● **YOUR ASSIGNMENT**: Each line starting at the one that contains "namespace Sys2Proof.Machine" and ending at the one that contains "m s (State.putFp" must be returned exactly, and the rest of the listing is left out.

● **DATA TO PROCESS**:
-- ==== Sys2Proof/Laws/Frame5.lean ====
section
/-!
SUPPORT. Sys2Proof/Laws/Frame5.lean: the parts of the state that each operation may write, part 5 of 7, in the order in which the
operations call each other. One lemma an operation: a frame goes through it.
-/

namespace Sys2Proof.Machine

theorem Frame.laneClock {m : Nat} {s u : State} {x1 : ℕ} (k : 0x200004810 ||| m = m) : Frame m s (State.laneClock u x1) ↔ Frame m s u := by
  refine Frame.thru (m := 0x200004810) ?_ k
  unfold State.laneClock
  simp (disch := decide) only [↓Frame.updatePins, ↓Frame.ite, Frame.refl, ite_self]

theorem Frame.clockLoss {m : Nat} {s u : State} {x1 : ℕ} {x2 : Option ℕ} (k : 0xa00004850 ||| m = m) : Frame m s (State.clockLoss u x1 x2) ↔ Frame m s u := by
  refine Frame.thru (m := 0xa00004850) ?_ k
  unfold State.clockLoss
  repeat' (first | simp (disch := decide) only [↓Frame.count, ↓Frame.laneClock, ↓Frame.raise, ↓Frame.setClock, ↓Frame.ite, Frame.refl, ite_self] | split)

theorem Frame.putFp {m : Nat} {s u : State} {x1 : ℕ} {x2 : FlowPoint} (k : 0x200000000 ||| m = m) : Frame m s (State.putFp u x1 x2) ↔ Frame m s u := by
  refine Frame.thru (m := 0x200000000) ?_ k
  unfold State.putFp
  simp (disch := decide) only [↓Frame.setEnergy, Frame.refl]

theorem Frame.closeInterval {m : Nat} {s u : State} {x1 x2 x3 : ℕ} (k : 0x210040ad0 ||| m = m) : Frame m s (State.closeInterval u x1 x2 x3) ↔ Frame m s u := by
  refine Frame.thru (m := 0x210040ad0) ?_ k
  unfold State.closeInterval
  simp (disch := decide) only [↓Frame.burst, ↓Frame.commit, ↓Frame.count, ↓Frame.endBurst, ↓Frame.putFp, ↓Frame.raise, ↓Frame.setArchive, ↓Frame.ite, Frame.refl, ite_self]

theorem Frame.closeFrozen {m : Nat} {s u : State} {x1 : ℕ} (k : 0x210040ad0 ||| m = m) : Frame m s (State.closeFrozen u x1) ↔ Frame m s u := by
  refine Frame.thru (m := 0x210040ad0) ?_ k
  unfold State.closeFrozen
  repeat' (first | simp (disch := first | decide | rfl | (intros; simp (disch := first | decide | rfl | (intros; simp (disch := decide) only [↓Frame.closeInterval, ↓Frame.putFp, ↓Frame.setEnergy, ↓Frame.ite, ↓Frame.foldl, ↓Frame.foldlFst, Frame.refl, ite_self, ok, refuse, apply_ite CmdResult.state, apply_ite Prod.fst, apply_ite Prod.snd])) only [↓Frame.closeInterval, ↓Frame.putFp, ↓Frame.setEnergy, ↓Frame.ite, ↓Frame.foldl, ↓Frame.foldlFst, Frame.refl, ite_self, ok, refuse, apply_ite CmdResult.state, apply_ite Prod.fst, apply_ite Prod.snd])) only [↓Frame.setEnergy, ↓Frame.foldl, Frame.refl] | split)

theorem Frame.writeDerived {m : Nat} {s u : State} {x1 x2 x3 x4 x5 x6 : ℕ} (k : 0x225807fdd8 ||| m = m) : Frame m s (State.writeDerived u x1 x2 x3 x4 x5 x6) ↔ Frame m s u := by
  refine Frame.thru (m := 0x225807fdd8) ?_ k
  unfold State.writeDerived
  repeat' (first | simp (disch := decide) only [↓Frame.checkedRead, ↓Frame.count, ↓Frame.modSlot, ↓Frame.storeValue, ↓Frame.ite, Frame.refl, ite_self] | split)

theorem Frame.deriveThread {m : Nat} {s u : State} {x1 x2 : ℕ} {x3 : List Byte} {x4 : Checks} (k : 0x225807fdd8 ||| m = m) : Frame m s (State.deriveThread u x1 x2 x3 x4) ↔ Frame m s u := by
  refine Frame.thru (m := 0x225807fdd8) ?_ k
  unfold State.deriveThread
  repeat' (first | simp (disch := first | decide | rfl | (intros; simp (disch := first | decide | rfl | (intros; simp (disch := decide) only [↓Frame.checkedRead, ↓Frame.writeDerived, ↓Frame.ite, ↓Frame.foldl, ↓Frame.foldlFst, Frame.refl, ite_self, ok, refuse, apply_ite CmdResult.state, apply_ite Prod.fst, apply_ite Prod.snd])) only [↓Frame.checkedRead, ↓Frame.writeDerived, ↓Frame.ite, ↓Frame.foldl, ↓Frame.foldlFst, Frame.refl, ite_self, ok, refuse, apply_ite CmdResult.state, apply_ite Prod.fst, apply_ite Prod.snd])) only [↓Frame.writeDerived, ↓Frame.ite, ↓Frame.foldlFst, Frame.refl, ite_self] | split)

theorem Frame.deriveSlot {m : Nat} {s u : State} {x1 x2 : ℕ} {x3 : Checks} (k : 0x225807fdd8 ||| m = m) : Frame m s (State.deriveSlot u x1 x2 x3) ↔ Frame m s u := by
  refine Frame.thru (m := 0x225807fdd8) ?_ k
  unfold State.deriveSlot
  repeat' (first | simp (disch := first | decide | rfl | (intros; (repeat' (first | simp (disch := first | decide | rfl | (intros; (repeat' (first | simp (disch := decide) only [↓Frame.deriveThread, ↓Frame.modSlot, ↓Frame.storeValue, ↓Frame.writeHeader, ↓Frame.ite, ↓Frame.foldl, ↓Frame.foldlFst, Frame.refl, ite_self, ok, refuse, apply_ite CmdResult.state, apply_ite Prod.fst, apply_ite Prod.snd] | split)); done)) only [↓Frame.deriveThread, ↓Frame.modSlot, ↓Frame.storeValue, ↓Frame.writeHeader, ↓Frame.ite, ↓Frame.foldl, ↓Frame.foldlFst, Frame.refl, ite_self, ok, refuse, apply_ite CmdResult.state, apply_ite Prod.fst, apply_ite Prod.snd] | split)); done)) only [↓Frame.writeHeader, ↓Frame.ite, ↓Frame.foldl, Frame.refl, ite_self] | split)

theorem Frame.isleInputs {m : Nat} {s u : State} {x1 x2 : ℕ} (k : 0x1000000 ||| m = m) : Frame m s (State.isleInputs u x1 x2) ↔ Frame m s u := by
  refine Frame.thru (m := 0x1000000) ?_ k
  unfold State.isleInputs
  simp (disch := decide) only [↓Frame.pushKind, ↓Frame.ite, Frame.refl, ite_self]

theorem Frame.energyRestored {m : Nat} {s u : State} {x1 x2 : ℕ} (k : 0x100008d0 ||| m = m) : Frame m s (State.energyRestored u x1 x2) ↔ Frame m s u := by
  refine Frame.thru (m := 0x100008d0) ?_ k
  unfold State.energyRestored
  repeat' (first | simp (disch := decide) only [↓Frame.event, Frame.refl] | split)

theorem Frame.energyResume {m : Nat} {s u : State} {x1 : ℕ} (k : 0x2100008d0 ||| m = m) : Frame m s (State.energyResume u x1) ↔ Frame m s u := by
  refine Frame.thru (m := 0x2100008d0) ?_ k
  unfold State.energyResume
  repeat' (first | simp (disch := decide) only [↓Frame.event, ↓Frame.setEnergy, ↓Frame.ite, Frame.refl] | split)

theorem Frame.flowConfig {m : Nat} {s u : State} {x1 : ℕ} {x2 : List Byte} (k : 0x210040ad0 ||| m = m) : Frame m s (State.flowConfig u x1 x2) ↔ Frame m s u := by
  refine Frame.thru (m := 0x210040ad0) ?_ k
  unfold State.flowConfig
  simp (disch := decide) only [↓Frame.closeInterval, ↓Frame.putFp, ↓Frame.ite, Frame.refl, ite_self]

theorem Frame.flowReads {m : Nat} {s u : State} {x1 x2 : ℕ} {x3 : List Byte} {x4 : Checks} (k : 0x225807fdd8 ||| m = m) : Frame m s (State.flowReads u x1 x2 x3 x4).1 ↔ Frame m s u := by
  refine Frame.thru (m := 0x225807fdd8) ?_ k
  unfold State.flowReads
  repeat' (first | simp (disch := first | decide | rfl | (intros; (repeat' (first | simp (disch := first | decide | rfl | (intros; (repeat' (first | simp (disch := decide) only [↓Frame.checkFailed, ↓Frame.transient, ↓Frame.ite, ↓Frame.foldl, ↓Frame.foldlFst, Frame.refl, ite_self, ok, refuse, apply_ite CmdResult.state, apply_ite Prod.fst, apply_ite Prod.snd] | split)); done)) only [↓Frame.checkFailed, ↓Frame.transient, ↓Frame.ite, ↓Frame.foldl, ↓Frame.foldlFst, Frame.refl, ite_self, ok, refuse, apply_ite CmdResult.state, apply_ite Prod.fst, apply_ite Prod.snd] | split)); done)) only [↓Frame.foldlFst, Frame.refl] | split)

theorem Frame.keepTotals {m : Nat} {s u : State} {x1 x2 : ℕ} (k : 0x200000000 ||| m = m) : Frame m s (State.keepTotals u x1 x2) ↔ Frame m s u := by
  refine Frame.thru (m := 0x200000000) ?_ k
  unfold State.keepTotals
  simp (disch := decide) only [↓Frame.putFp, ↓Frame.ite, Frame.refl, ite_self]

theorem Frame.flowSlot {m : Nat} {s u : State} {x1 : List Byte} {x2 x3 x4 : ℕ} {x5 : List Byte} {x6 : Checks} (k : 0x225807ffd8 ||| m = m) : Frame m s (State.flowSlot u x1 x2 x3 x4 x5 x6) ↔ Frame m s u := by
  refine Frame.thru (m := 0x225807ffd8) ?_ k
  unfold State.flowSlot
  repeat' (first | simp (disch := decide) only [↓Frame.closeInterval, ↓Frame.count, ↓Frame.flowConfig, ↓Frame.flowReads, ↓Frame.keepTotals, ↓Frame.putFp, ↓Frame.ite, Frame.refl, ite_self] | split)

theorem Frame.putPulse {m : Nat} {s u : State} {x1 : ℕ} {x2 : PulseOut} (k : 0x200000010 ||| m = m) : Frame m s (State.putPulse u x1 x2) ↔ Frame m s u := by
  refine Frame.thru (m := 0x200000010) ?_ k
  unfold State.putPulse
  simp (disch := decide) only [↓Frame.putFld, ↓Frame.setEnergy, Frame.refl]

theorem Frame.startPulse {m : Nat} {s u : State} {x1 : ℕ} (k : 0x200000810 ||| m = m) : Frame m s (State.startPulse u x1) ↔ Frame m s u := by
  refine Frame.thru (m := 0x200000810) ?_ k
  unfold State.startPulse
  simp (disch := decide) only [↓Frame.drive, ↓Frame.putFld, ↓Frame.putPulse, ↓Frame.ite, Frame.refl, ite_self]

theorem Frame.pulseSlot {m : Nat} {s u : State} (k : 0x2100008d0 ||| m = m) : Frame m s (State.pulseSlot u) ↔ Frame m s u := by
  refine Frame.thru (m := 0x2100008d0) ?_ k
  unfold State.pulseSlot
  repeat' (first | simp (disch := first | decide | rfl | (intros; (repeat' (first | simp (disch := first | decide | rfl | (intros; (repeat' (first | simp (disch := decide) only [↓Frame.burst, ↓Frame.count, ↓Frame.endBurst, ↓Frame.putPulse, ↓Frame.raise, ↓Frame.startPulse, ↓Frame.ite, ↓Frame.foldl, ↓Frame.foldlFst, Frame.refl, ite_self, ok, refuse, apply_ite CmdResult.state, apply_ite Prod.fst, apply_ite Prod.snd] | split)); done)) only [↓Frame.burst, ↓Frame.count, ↓Frame.endBurst, ↓Frame.putPulse, ↓Frame.raise, ↓Frame.startPulse, ↓Frame.ite, ↓Frame.foldl, ↓Frame.foldlFst, Frame.refl, ite_self, ok, refuse, apply_ite CmdResult.state, apply_ite Prod.fst, apply_ite Prod.snd] | split)); done)) only [↓Frame.ite, ↓Frame.foldl, Frame.refl, ite_self] | split)

theorem Frame.energySlot {m : Nat} {s u : State} {x1 x2 : ℕ} {x3 : Checks} (k : 0x225807ffd8 ||| m = m) : Frame m s (State.energySlot u x1 x2 x3) ↔ Frame m s u := by
  refine Frame.thru (m := 0x225807ffd8) ?_ k
  unfold State.energySlot
  repeat' (first | simp (disch := first | decide | rfl | (intros; simp (disch := first | decide | rfl | (intros; simp (disch := decide) only [↓Frame.energyRestored, ↓Frame.energyResume, ↓Frame.flowSlot, ↓Frame.pulseSlot, ↓Frame.setEnergy, ↓Frame.ite, ↓Frame.foldl, ↓Frame.foldlFst, Frame.refl, ite_self, ok, refuse, apply_ite CmdResult.state, apply_ite Prod.fst, apply_ite Prod.snd])) only [↓Frame.energyRestored, ↓Frame.energyResume, ↓Frame.flowSlot, ↓Frame.pulseSlot, ↓Frame.setEnergy, ↓Frame.ite, ↓Frame.foldl, ↓Frame.foldlFst, Frame.refl, ite_self, ok, refuse, apply_ite CmdResult.state, apply_ite Prod.fst, apply_ite Prod.snd])) only [↓Frame.energyRestored, ↓Frame.energyResume, ↓Frame.pulseSlot, ↓Frame.setEnergy, ↓Frame.ite, ↓Frame.foldl, Frame.refl, ite_self] | split)

theorem Frame.isleSwitch {m : Nat} {s u : State} {x1 : List Byte} (k : 0x1100009d0 ||| m = m) : Frame m s (State.isleSwitch u x1) ↔ Frame m s u := by
  refine Frame.thru (m := 0x1100009d0) ?_ k
  unfold State.isleSwitch
  simp (disch := decide) only [↓Frame.endCheck, ↓Frame.setIsle, ↓Frame.ite, Frame.refl, ite_self]

theorem Frame.isleReads {m : Nat} {s u : State} {x1 x2 : ℕ} {x3 : List (ℕ × ℕ)} {x4 : Checks} (k : 0x225807fdd8 ||| m = m) : Frame m s (State.isleReads u x1 x2 x3 x4).1 ↔ Frame m s u := by
  refine Frame.thru (m := 0x225807fdd8) ?_ k
  unfold State.isleReads
  repeat' (first | simp (disch := first | decide | rfl | (intros; simp (disch := first | decide | rfl | (intros; simp (disch := decide) only [↓Frame.isleRead, ↓Frame.ite, ↓Frame.foldl, ↓Frame.foldlFst, Frame.refl, ite_self, ok, refuse, apply_ite CmdResult.state, apply_ite Prod.fst, apply_ite Prod.snd])) only [↓Frame.isleRead, ↓Frame.ite, ↓Frame.foldl, ↓Frame.foldlFst, Frame.refl, ite_self, ok, refuse, apply_ite CmdResult.state, apply_ite Prod.fst, apply_ite Prod.snd])) only [↓Frame.foldlFst, Frame.refl] | split)

theorem Frame.localFreq {m : Nat} {s u : State} {x1 : List Byte} {x2 x3 : ℕ} {x4 : Checks} (k : 0x225807fdd8 ||| m = m) : Frame m s (State.localFreq u x1 x2 x3 x4).1 ↔ Frame m s u := by
  refine Frame.thru (m := 0x225807fdd8) ?_ k
  unfold State.localFreq
  repeat' (first | simp (disch := decide) only [↓Frame.isleRead, Frame.refl] | split)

● **RESULT**:
namespace Sys2Proof.Machine

theorem Frame.laneClock {m : Nat} {s u : State} {x1 : ℕ} (k : 0x200004810 ||| m = m) : Frame m s (State.laneClock u x1) ↔ Frame m s u := by
  refine Frame.thru (m := 0x200004810) ?_ k
  unfold State.laneClock
  simp (disch := decide) only [↓Frame.updatePins, ↓Frame.ite, Frame.refl, ite_self]

theorem Frame.clockLoss {m : Nat} {s u : State} {x1 : ℕ} {x2 : Option ℕ} (k : 0xa00004850 ||| m = m) : Frame m s (State.clockLoss u x1 x2) ↔ Frame m s u := by
  refine Frame.thru (m := 0xa00004850) ?_ k
  unfold State.clockLoss
  repeat' (first | simp (disch := decide) only [↓Frame.count, ↓Frame.laneClock, ↓Frame.raise, ↓Frame.setClock, ↓Frame.ite, Frame.refl, ite_self] | split)

theorem Frame.putFp {m : Nat} {s u : State} {x1 : ℕ} {x2 : FlowPoint} (k : 0x200000000 ||| m = m) : Frame m s (State.putFp u x1 x2) ↔ Frame m s u := by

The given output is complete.